Bit Gen | Uint32 | Uint64 | Uniform | Expon | Normal | Gamma |
---|---|---|---|---|---|---|
Romu(variant=”trio”) | 2.3 | 2.1 | 2.0 | 5.2 | 9.3 | 18.2 |
SFC64 | 2.3 | 2.5 | 2.4 | 5.1 | 9.6 | 18.7 |
Romu | 2.5 | 2.5 | 2.4 | 5.0 | 9.5 | 18.8 |
Xoshiro256 | 2.5 | 2.5 | 2.5 | 5.2 | 9.8 | 19.2 |
PCG64DXSM | 2.3 | 2.9 | 3.0 | 5.3 | 11.0 | 20.7 |
JSF | 2.4 | 3.0 | 3.0 | 5.8 | 10.2 | 20.0 |
EFIIX64 | 2.5 | 3.0 | 3.0 | 5.4 | 10.5 | 20.4 |
PCG64 | 2.3 | 3.1 | 3.1 | 5.9 | 11.3 | 21.4 |
Xoshiro512 | 2.7 | 3.5 | 3.3 | 5.8 | 10.3 | 20.3 |
SFMT | 2.9 | 3.3 | 3.1 | 6.3 | 11.0 | 20.9 |
LXM | 2.6 | 3.5 | 3.5 | 6.3 | 11.3 | 21.9 |
PCG64(variant=”dxsm-128”) | 2.8 | 3.4 | 3.5 | 6.1 | 12.5 | 23.1 |
DSFMT | 3.0 | 4.2 | 2.7 | 7.0 | 12.2 | 21.7 |
MT64 | 2.8 | 4.0 | 4.2 | 6.9 | 12.8 | 23.7 |
JSF32 | 3.0 | 4.3 | 4.3 | 6.9 | 11.2 | 22.9 |
Philox(n=2, w=64) | 3.2 | 4.7 | 5.1 | 8.1 | 14.7 | 27.4 |
Philox | 4.0 | 5.9 | 6.1 | 8.8 | 13.6 | 27.0 |
AESCounter | 4.4 | 6.0 | 5.7 | 9.1 | 14.4 | 27.4 |
MT19937 | 3.8 | 6.3 | 7.2 | 9.2 | 14.8 | 28.8 |
ThreeFry(n=2, w=64) | 4.1 | 6.5 | 6.9 | 9.5 | 15.7 | 30.6 |
NumPy | 3.0 | 4.6 | 5.8 | 14.4 | 20.1 | 39.8 |
HC128 | 4.1 | 7.2 | 7.2 | 10.5 | 16.6 | 31.5 |
Philox(n=4, w=32) | 4.2 | 7.6 | 8.7 | 10.8 | 16.5 | 32.6 |
SPECK128 | 5.4 | 8.1 | 9.7 | 11.4 | 17.0 | 33.4 |
ThreeFry | 5.9 | 9.1 | 9.3 | 12.0 | 16.7 | 34.9 |
ChaCha(rounds=8) | 6.7 | 10.4 | 10.3 | 13.2 | 18.1 | 36.4 |
ChaCha | 9.7 | 16.6 | 16.4 | 19.6 | 24.4 | 49.0 |
ThreeFry(n=4, w=32) | 9.0 | 16.8 | 17.5 | 20.7 | 24.3 | 54.1 |
RDRAND | 129.5 | 129.9 | 129.6 | 136.9 | 139.6 | 287.4 |
The next table presents the performance relative to NumPy’s RandomState
in percentage. The overall performance is computed using a geometric mean.

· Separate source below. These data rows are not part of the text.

def Blk.bulkGet (b : Blk) (a n : Nat) : List Byte := Tbl.getMany bulkDflt b.bulk.bytes a n
def Blk.bulkPut (b : Blk) (a : Nat) (bs : List Byte) : Blk :=
  { b with bulk := { b.bulk with bytes := Tbl.putMany bulkDflt b.bulk.bytes a bs } }
def Blk.flashGet (b : Blk) (a n : Nat) : List Byte := Tbl.getMany flashDflt b.flash a n
def Blk.flashPut (b : Blk) (a : Nat) (bs : List Byte) : Blk := { b with flash := Tbl.putMany flashDflt b.flash a bs }

def Blk.unitPoisoned (b : Blk) (u : Nat) : Bool := Tbl.get (dflt false) b.bulk.poison u
def Blk.setUnitPoison (b : Blk) (u : Nat) (v : Bool) : Blk :=
  { b with bulk := { b.bulk with poison := Tbl.put (dflt false) b.bulk.poison u v } }

/-- The stored bits of a unit that are wrong. -/
def Blk.unitFlips (b : Blk) (u : Nat) : List Nat := Tbl.get (dflt []) b.bulk.flips u
def Blk.setUnitFlips (b : Blk) (u : Nat) (l : List Nat) : Blk :=
  { b with bulk := { b.bulk with flips := Tbl.put (dflt []) b.bulk.flips u l } }

/-- A unit's poison, its code clean. -/
def Blk.markUnit (b : Blk) (u : Nat) (poisoned : Bool) : Blk := (b.setUnitPoison u poisoned).setUnitFlips u []

/-- A stored bit of a powered memory changes by itself (spec/07 R157, R162, spec/10 R236). -/
def Blk.strike (b : Blk) (u : Upset) : Blk :=
  match u with
  | .bulkBit unit bit => b.when (b.powered Page.BULK) (fun b => b.setUnitFlips unit (toggleBit (b.unitFlips unit) bit))
  | _ => b.strikeSpm u

/-- The memories with the given bits changed. -/
def Blk.struck (b : Blk) (upsets : List Upset) : Blk := upsets.foldl Blk.strike b

/-! ### Retirement and reload -/

/-- An entry in the retirement log (spec/10 R246). -/
def Blk.logRetire (b : Blk) (page kind finder : Nat) : Blk :=
  let at_ := b.get BULK.RLOG_HEAD_NEXT
  let used := (Tbl.get (dflt none) b.bulk.rlog at_).isSome
  let e : RetireEntry := ⟨page, kind, finder, coordNat b.now⟩
  { b with bulk := { b.bulk with rlog := Tbl.put (dflt none) b.bulk.rlog at_ (some e) } }.ringStep
    BULK.RLOG_HEAD_NEXT BULK.RLOG_HEAD_OVF used

/-- The list of retired pages in module flash names the page (spec/10 R242; notes/assumptions/104). -/
def Blk.listRetired (b : Blk) (page : Nat) : Blk :=
  if b.fuse.retired.contains page then b else { b with fuse := { b.fuse with retired := b.fuse.retired ++ [page] } }

/-- A spare is taken; SPARES_LOW at the threshold (spec/10 R241). The page joins the list of retired pages. A staged list of the page is discarded (spec/14 R362). -/
def Blk.takeSpare (b : Blk) (page : Nat) : Blk :=
  let k := b.bulk.used
  let b := b.listRetired page
  let b := { b with bulk := { b.bulk with used := k + 1 } }
  let b := b.setBpage page { b.bpage page with spare := some k }
  let b := { b with search := { b.search with staged := b.search.staged.filter (fun l => page < l.first || l.last < page) } }
  b.when (65536 - (k + 1) == b.get BULK.SPARE_LOW) (fun b => b.raise BULK.IRQ_RAW_SPARES_LOW)

/-- Copy regions that hold a page, ascending (spec/10 R239, R246). -/
def Blk.regionsOf (b : Blk) (page : Nat) : List Nat :=
  indicesWhere 16 (fun i => b.get (BULK.CR_BASE_PAGE i) ≤ page && page < b.get (BULK.CR_BASE_PAGE i) + b.get (BULK.CR_PAGES i))

/-- The flash offset a page is reloaded from, when an AUTO region holds it; the lowest-numbered region that holds the page
supplies it (spec/10 R239, R246). -/
def Blk.reloadFrom (b : Blk) (page : Nat) : Option Nat :=
  match b.regionsOf page with
  | [] => none
  | i :: rest =>
    if (i :: rest).any (fun j => b.flag (BULK.CR_BASE_AUTO j)) then
      some (b.get (BULK.CR_FLASH_LO i) + 2 ^ 32 * b.get (BULK.CR_FLASH_HI i) + (page - b.get (BULK.CR_BASE_PAGE i)) * 4096)
    else none

/-- The page leaves the correctable-error tracker. -/
def Blk.untrack (b : Blk) (page : Nat) : Blk :=
  { b with bulk := { b.bulk with tracker := b.bulk.tracker.filter (fun e => e.1 != page) } }

/-- A retirement (spec/10 R238, R241, R242, R246): kinds 0 UE, 2 LOADED, 3 FORCED. With no spare left the page is DEAD. -/
def Blk.retire (b : Blk) (page kind finder : Nat) : Blk :=
  let b := b.untrack page
  let b := if kind == 0 then ((b.bumpSat BULK.ECC_UE_COUNT).raise BULK.IRQ_RAW_UE).captureOwnFree Page.BULK 0x01 else b
  if 65536 ≤ b.bulk.used then
    let b := b.setBpage page { b.bpage page with dead := true, reloading := false, migrating := none }
    let b := { b with bulk := { b.bulk with reloads := b.bulk.reloads.filter (fun p => p != page) } }
    ((b.raise BULK.IRQ_RAW_DEAD_PAGE).captureOwnFree Page.BULK 0x02).report 0x07 Page.BULK
  else
    let b := b.takeSpare page
    let b := b.each (slotRange (page * 64) 64) (fun b u => b.markUnit u true)
    let b := b.logRetire page kind finder
    let b := b.setBpage page { b.bpage page with migrating := none }
    if kind == 2 then b
    else
      let b := b.raise BULK.IRQ_RAW_RETIRED
      if (b.reloadFrom page).isSome && !(b.bpage page).reloading then
        let b := b.setBpage page { b.bpage page with reloading := true }
        { b with bulk := { b.bulk with reloads := b.bulk.reloads ++ [page] } }
      else b

/-- The tracker with one more correctable error in a page (spec/10 R237): 256 pages, the lowest count dropped when full. -/
def trackError (t : List (Nat × Nat)) (page : Nat) : List (Nat × Nat) :=
  match t.find? (fun e => e.1 == page) with
  | some e => t.filter (fun x => x.1 != page) ++ [(page, e.2 + 1)]
  | none =>
    if t.length < 256 then t ++ [(page, 1)]
    else
      let low := t.foldl (fun a e => min a e.2) ((t.head?.map (fun e => e.2)).getD 0)
      match t.find? (fun e => e.2 == low) with
      | some e => t.erase e ++ [(page, 1)]
      | none => t ++ [(page, 1)]

/-- A correctable error: corrected, counted, tracked; at CE_LIMIT the page begins to migrate (spec/10 R237). With no spare
left none begins (notes/assumptions/22). -/
def Blk.correctUnit (b : Blk) (page finder : Nat) : Blk :=
  let b := (b.bumpSat BULK.ECC_CE_COUNT).raise BULK.IRQ_RAW_CE
  let b := { b with bulk := { b.bulk with tracker := trackError b.bulk.tracker page } }
  let n := ((b.bulk.tracker.find? (fun e => e.1 == page)).map (fun e => e.2)).getD 0
  let lim := b.get BULK.CE_LIMIT
  let x := b.bpage page
  if lim != 0 && lim ≤ n && x.migrating.isNone && !x.reloading && b.bulk.used < 65536 then
    b.setBpage page { x with migrating := some finder }
  else b

/-! ### Accesses -/

/-- Accesses of a page wait (spec/10 R237, R239). -/
def Blk.pageHeld (b : Blk) (page : Nat) : Bool := (b.bpage page).reloading || (b.bpage page).migrating.isSome

/-- A waiting requester's time on a RELOADING page has run out (spec/10 R239). -/
def Blk.bulkExpired (b : Blk) (w : BulkWait) : Bool :=
  (b.bpage w.page).reloading && b.get BULK.HOLD_LIMIT < b.linesSince w.since

/-- An engine finds a held page: it waits, or its wait has run out and ends with POISON. -/
def Blk.engineWait (b : Blk) (cls page : Nat) : Nat × Blk :=
  let mine : BulkWait → Bool := fun w => w.cls == cls && w.page == page && w.access.isNone
  match b.bulk.waits.find? mine with
  | none => (bkWait, { b with bulk := { b.bulk with waits := b.bulk.waits ++ [⟨cls, page, b.ep.line, none, true⟩] } })
  | some w =>
    if b.bulkExpired w then (bkPoison, { b with bulk := { b.bulk with waits := b.bulk.waits.filter (fun x => !mine x) } })
    else (bkWait, b)

/-- An engine that gives up its access waits no longer. -/
def Blk.endEngineWaits (b : Blk) (cls : Nat) : Blk :=
  { b with bulk := { b.bulk with waits := b.bulk.waits.filter (fun w => w.cls != cls || w.access.isSome) } }

/-- The finding of a unit's code (spec/10 R236): SECDED over data and unit address; 528 marks another unit's data. -/
def unitFinding (l : List Nat) : Nat := if l.contains 528 then 2 else codeFinding 1 2 l.length

/-- A unit's code is evaluated: 0 clean, 1 corrected, 2 uncorrectable; with more wrong bits than it detects that is open, and so
are the data (notes/assumptions/89). -/
def Blk.unitFound (b : Blk) (u : Nat) : Nat × Blk :=
  let f := unitFinding (b.unitFlips u)
  if f != 3 then (f, b)
  else
    let (v, b) := b.free 2
    if 2 ≤ v then (2, b)
    else
      let (d, b) := b.free 512
      (v, (b.setUnitFlips u []).bulkPut (u * 64) (natLe 64 d))

/-- A unit's check before its data are used, by a requester of a class (spec/10 R236 to R238, R241). -/
def Blk.unitCheck (b : Blk) (cls u : Nat) : Nat × Blk :=
  let page := u / 64
  if bulkUnits ≤ u then (bkRange, b)
  else if (b.bpage page).dead then (bkDead, b)
  else if b.unitPoisoned u then (bkPoison, b)
  else
    let (f, b) := b.unitFound u
    if f == 0 then (0, b)
    else if f == 1 then (0, (b.setUnitFlips u []).correctUnit page (cls % 8))
    else
      let b := b.retire page 0 (cls % 8)
      (if (b.bpage page).dead then bkDead else bkPoison, b)

/-- The units that [a, a + n) touches. -/
def unitsOf (a n : Nat) : List Nat := spanOf 64 a n

/-- The pages that [a, a + n) touches, each once. -/
def pagesOf (a n : Nat) : List Nat := spanOf 4096 a n

/-- Bulk memory can be reached at all; else the cause. -/
def Blk.bulkReach (b : Blk) (a n : Nat) : Nat :=
  if !b.powered Page.BULK then causePower else if bulkTop < a + n then bkRange else 0

/-- The data of a read, its units checked in turn (spec/10 R236). -/
def Blk.unitRead (b : Blk) (cls a n : Nat) : Nat × List Byte × Blk :=
  let r := (unitsOf a n).foldl (fun (st : Nat × Blk) u => if st.1 != 0 then st else st.2.unitCheck cls u) (0, b)
  if r.1 == 0 then (0, r.2.bulkGet a n, r.2) else (r.1, [], r.2)

/-- A write, unit by unit: a whole unit clears its poison, a narrower one is merged (spec/10 R236, R238). -/
def Blk.unitWrite (b : Blk) (cls a : Nat) (bs : List Byte) : Nat × Blk :=
  let n := bs.length
  (unitsOf a n).foldl (fun (st : Nat × Blk) u =>
    if st.1 != 0 then st
    else
      let b := st.2
      let lo := max a (u * 64)
      let hi := min (a + n) (u * 64 + 64)
      let part := (bs.drop (lo - a)).take (hi - lo)
      if hi - lo == 64 then
        if (b.bpage (u / 64)).dead then (bkDead, b) else (0, (b.markUnit u false).bulkPut lo part)
      else
        let (c, b) := b.unitCheck cls u
        if c == 0 then (0, b.bulkPut lo part) else (c, b)) (0, b)

/-- The first held page that an access touches. -/
def Blk.heldPage (b : Blk) (a n : Nat) : Option Nat := (pagesOf a n).find? (fun p => b.pageHeld p)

Bit Gen | Uint32 | Uint64 | Uniform | Expon | Normal | Gamma | Overall |
---|---|---|---|---|---|---|---|
Romu(variant=”trio”) | 128 | 219 | 282 | 278 | 215 | 219 | 217 |
SFC64 | 129 | 189 | 244 | 283 | 210 | 213 | 205 |
Romu | 118 | 185 | 242 | 285 | 212 | 212 | 202 |
Xoshiro256 | 119 | 185 | 229 | 279 | 205 | 208 | 198 |
PCG64DXSM | 128 | 163 | 190 | 271 | 182 | 192 | 183 |
JSF | 126 | 155 | 193 | 250 | 197 | 199 | 182 |
EFIIX64 | 120 | 154 | 193 | 264 | 190 | 195 | 181 |
PCG64 | 128 | 149 | 184 | 246 | 178 | 186 | 175 |
Xoshiro512 | 111 | 131 | 176 | 249 | 195 | 196 | 170 |
SFMT | 104 | 143 | 185 | 228 | 183 | 190 | 167 |
LXM | 114 | 135 | 164 | 227 | 177 | 182 | 162 |
PCG64(variant=”dxsm-128”) | 105 | 138 | 165 | 234 | 160 | 172 | 158 |
DSFMT | 100 | 110 | 213 | 206 | 165 | 184 | 156 |
MT64 | 104 | 117 | 136 | 210 | 156 | 168 | 145 |
JSF32 | 99 | 108 | 134 | 208 | 178 | 174 | 145 |
Philox(n=2, w=64) | 91 | 98 | 114 | 177 | 136 | 145 | 124 |
Philox | 75 | 79 | 95 | 163 | 147 | 147 | 112 |
AESCounter | 67 | 77 | 102 | 158 | 139 | 145 | 109 |
MT19937 | 78 | 74 | 80 | 156 | 135 | 138 | 105 |
ThreeFry(n=2, w=64) | 72 | 71 | 84 | 152 | 128 | 130 | 101 |
HC128 | 72 | 64 | 80 | 136 | 121 | 126 | 96 |
Philox(n=4, w=32) | 71 | 61 | 66 | 134 | 122 | 122 | 91 |
SPECK128 | 55 | 57 | 59 | 127 | 118 | 119 | 83 |
ThreeFry | 51 | 51 | 62 | 120 | 120 | 114 | 80 |
ChaCha(rounds=8) | 45 | 45 | 56 | 109 | 111 | 109 | 73 |
ChaCha | 30 | 28 | 35 | 73 | 82 | 81 | 49 |
ThreeFry(n=4, w=32) | 33 | 28 | 33 | 69 | 82 | 73 | 48 |
RDRAND | 2 | 4 | 4 | 10 | 14 | 14 | 7 |
Note
All timings were taken using Linux on an Intel Cascade Lake (Family 6, Model 85, Stepping 7) running at 3.1GHz.